What you should do ->
Whenever "hpopped" appears in a line, please copy that line from the data.

--- Provided material Enclosed Below ---

theorem State.readMoves_dropBody (p : Port) : s.ReadMoves (dropBody p s).1 := by
  unfold dropBody
  split
  · exact .refl s
  · exact ((s.onlyChanges_setStack p _).trans (State.onlyChanges_letGo _ _)).readMoves (by decide)

end

/-! ### COMMIT and RETIRE -/

section
variable (s : State)

theorem State.readMoves_broadcastReplace (S : Seg) : s.ReadMoves (s.broadcastReplace S) :=
  .single (.cancel (fun x => (s.cursor x).replacedBy S) false (by simp) (by simp) (by simp) (by simp)
    (fun x hx => by simp [hx]))

theorem State.readMoves_broadcastRevoke (S : Seg) : s.ReadMoves (s.broadcastRevoke S) :=
  .single (.cancel (fun x => (s.cursor x).holds S) false (by simp) (by simp) (by simp) (by simp)
    (fun x hx => by simp [Cursor.revoked, hx]))

theorem State.readMoves_commitBody (p : Port) (S : Seg) : s.ReadMoves (commitBody p S s).1 := by
  have hdone : ∀ d, s.ReadMoves (commitDone p S d s).1 := fun d =>
    (s.onlyChanges_commitDone p S d).readMoves (by decide)
  unfold commitBody
  dsimp only
  split
  · exact .refl s
  · split
    · exact .refl s
    · split
      · exact .refl s
      · split
        · exact .refl s
        · exact hdone _
    · split
      · exact .refl s
      · exact (hdone _).trans (State.readMoves_broadcastReplace _ S)

theorem State.readMoves_forceRetire (S : Seg) : s.ReadMoves (s.forceRetire S) :=
  (s.readMoves_broadcastRevoke S).elsewhere
    (((State.onlyChanges_notifyAllRevoked _ s S).trans (State.onlyChanges_notifyForced _ S _)).trans
      (State.onlyChanges_setDesc _ S _)) (by decide)

theorem State.readMoves_retireBody (p : Port) (forced : Bool) (S : Seg) : s.ReadMoves (retireBody p forced S s).1 := by
  have hdesc : ∀ d, s.ReadMoves (s.setDesc S d) := fun d =>
    (s.onlyChanges_setDesc S d).readMoves (by decide)
  unfold retireBody
  dsimp only
  split
  · exact .refl s
  · split
    · exact hdesc _
    · split
      · exact s.readMoves_forceRetire S
      · exact hdesc _
  · split
    · exact s.readMoves_forceRetire S
    · exact .refl s

/-! ### The port requests and the resets -/

theorem State.onlyChanges_setNotices (p : Port) (q : NoticeQueue) : s.OnlyChanges (s.setNotices p q) [.notices] := by
  intro r hr
  cases r <;> simp_all [State.agree]

theorem State.readMoves_setPort (p : Port) (r : PortRec) : s.ReadMoves (s.setPort p r) :=
  (s.onlyChanges_setPort p r).readMoves (by decide)

theorem State.readMoves_fetchBody (p : Port) : s.ReadMoves (fetchBody p s).1 := by
  have hset : ∀ q, s.ReadMoves (s.setNotices p q) := fun q =>
    (s.onlyChanges_setNotices p q).readMoves (by decide)
  unfold fetchBody
  dsimp only
  split
  · exact hset _
  · exact hset _

theorem State.readMoves_setPortBody (q : Port) (a : Option Authority) (pr : Option Priority) (n : Option Nat)
    (i : Option Interval) : s.ReadMoves (setPortBody q a pr n i s).1 := by
  unfold setPortBody
  dsimp only
  split
  · exact .refl s
  · exact s.readMoves_setPort ..

theorem State.readMoves_releasePortBody (q : Port) : s.ReadMoves (releasePortBody q s).1 := by
  unfold releasePortBody
  split
  · exact .refl s
  · exact (s.readMoves_setPort ..).elsewhere (State.onlyChanges_notify _ _ _) (by decide)

/-- A port reset closes its cursors one after the other; its other steps leave the read path alone (R170). -/
theorem State.readMoves_resetPort (q : Port) : s.ReadMoves (s.resetPort q) := by
  have hnotices : s.ReadMoves (s.setNotices q ⟨[], false⟩) :=
    (s.onlyChanges_setNotices q _).readMoves (by decide)
  have hcursors : s.ReadMoves ((s.setNotices q ⟨[], false⟩).resetCursors q) :=
    List.foldlRecOn (motive := fun u : State => s.ReadMoves u) allCursorNos _ hnotices
      (fun u hu c _ => hu.trans (u.readMoves_closeCursor ⟨q, c⟩))
  have hstack : s.ReadMoves (((s.setNotices q ⟨[], false⟩).resetCursors q).resetStack q) :=
    List.foldlRecOn (motive := fun u : State => s.ReadMoves u) _ _
      (hcursors.elsewhere (State.onlyChanges_setStack _ q []) (by decide))
      (fun u hu x _ => hu.elsewhere (u.onlyChanges_letGo x) (by decide))
  exact hstack.trans (State.readMoves_setPort ..)

/-! ### The placement service -/

/-- A BOUND cursor is in no map queue, and its placement changes nothing. -/
theorem State.place_of_bound {s : State} {id : CursorId} (h : (s.cursor id).state = .bound) : s.place id = s := by
  simp [State.place, h]

theorem State.leavesReadPath_place (id : CursorId) : s.LeavesReadPath (s.place id) := by
  refine .of_onlyChanges (s.onlyChanges_place id) (by decide) (fun x _ hb => ?_)
  by_cases hx : x = id
  · subst hx; rw [State.place_of_bound hb]; exact hb
  · rw [State.cursor_place_ne s hx]; exact hb

theorem State.readMoves_serveEntry (p : Port) (level : Priority) : s.ReadMoves (s.serveEntry p level) := by
  unfold State.serveEntry
  split
  · exact .refl s
  · next c rest _ =>
    have hpopped :=
      ((s.onlyChanges_setMapQueue p rest).trans (State.onlyChanges_setMark _ level p)).readMoves (by decide)
    exact hpopped.aside (State.leavesReadPath_place _ ⟨p, c⟩)

end

/-! ### Grants (R105, R106, R127) -/

/-- A fill is eligible when it waits and no Post Queue entry overlaps its block (R105). -/
theorem State.fillEligible_iff (s : State) (id : CursorId) :
    s.fillEligible id = true ↔
      ∃ b n v, s.buffer id = .filling b n v .waiting ∧ ∀ e ∈ s.postQueue, e.overlaps b n = false := by
  unfold State.fillEligible
  split
  · next b n v hb => simp [hb]
  · next hb =>
    simp only [Bool.false_eq_true, false_iff]
    rintro ⟨b, n, v, h, -⟩
    exact hb b n v h

/-- An issue changes no entry's bytes. -/
theorem mem_issueOldest {n : TagNo} {q : List PostEntry} {e : PostEntry} (h : e ∈ issueOldest n q) :
    ∃ f ∈ q, f.addr = e.addr ∧ f.size = e.size := by
  induction q with
  | nil => cases h
  | cons x rest ih =>
    rw [issueOldest] at h
    split at h
    · rcases List.mem_cons.1 h with rfl | hm
      · exact ⟨x, List.mem_cons_self .., rfl, rfl⟩
      · exact ⟨e, List.mem_cons_of_mem _ hm, rfl, rfl⟩
    · rcases List.mem_cons.1 h with rfl | hm
      · exact ⟨e, List.mem_cons_self .., rfl, rfl⟩
      · obtain ⟨f, hf, hfe⟩ := ih hm
        exact ⟨f, List.mem_cons_of_mem _ hf, hfe⟩

section
variable {s : State} (n : TagNo)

--- End of Enclosed Provided material ---

Written answer ->
    have hpopped :=
    exact hpopped.aside (State.leavesReadPath_place _ ⟨p, c⟩)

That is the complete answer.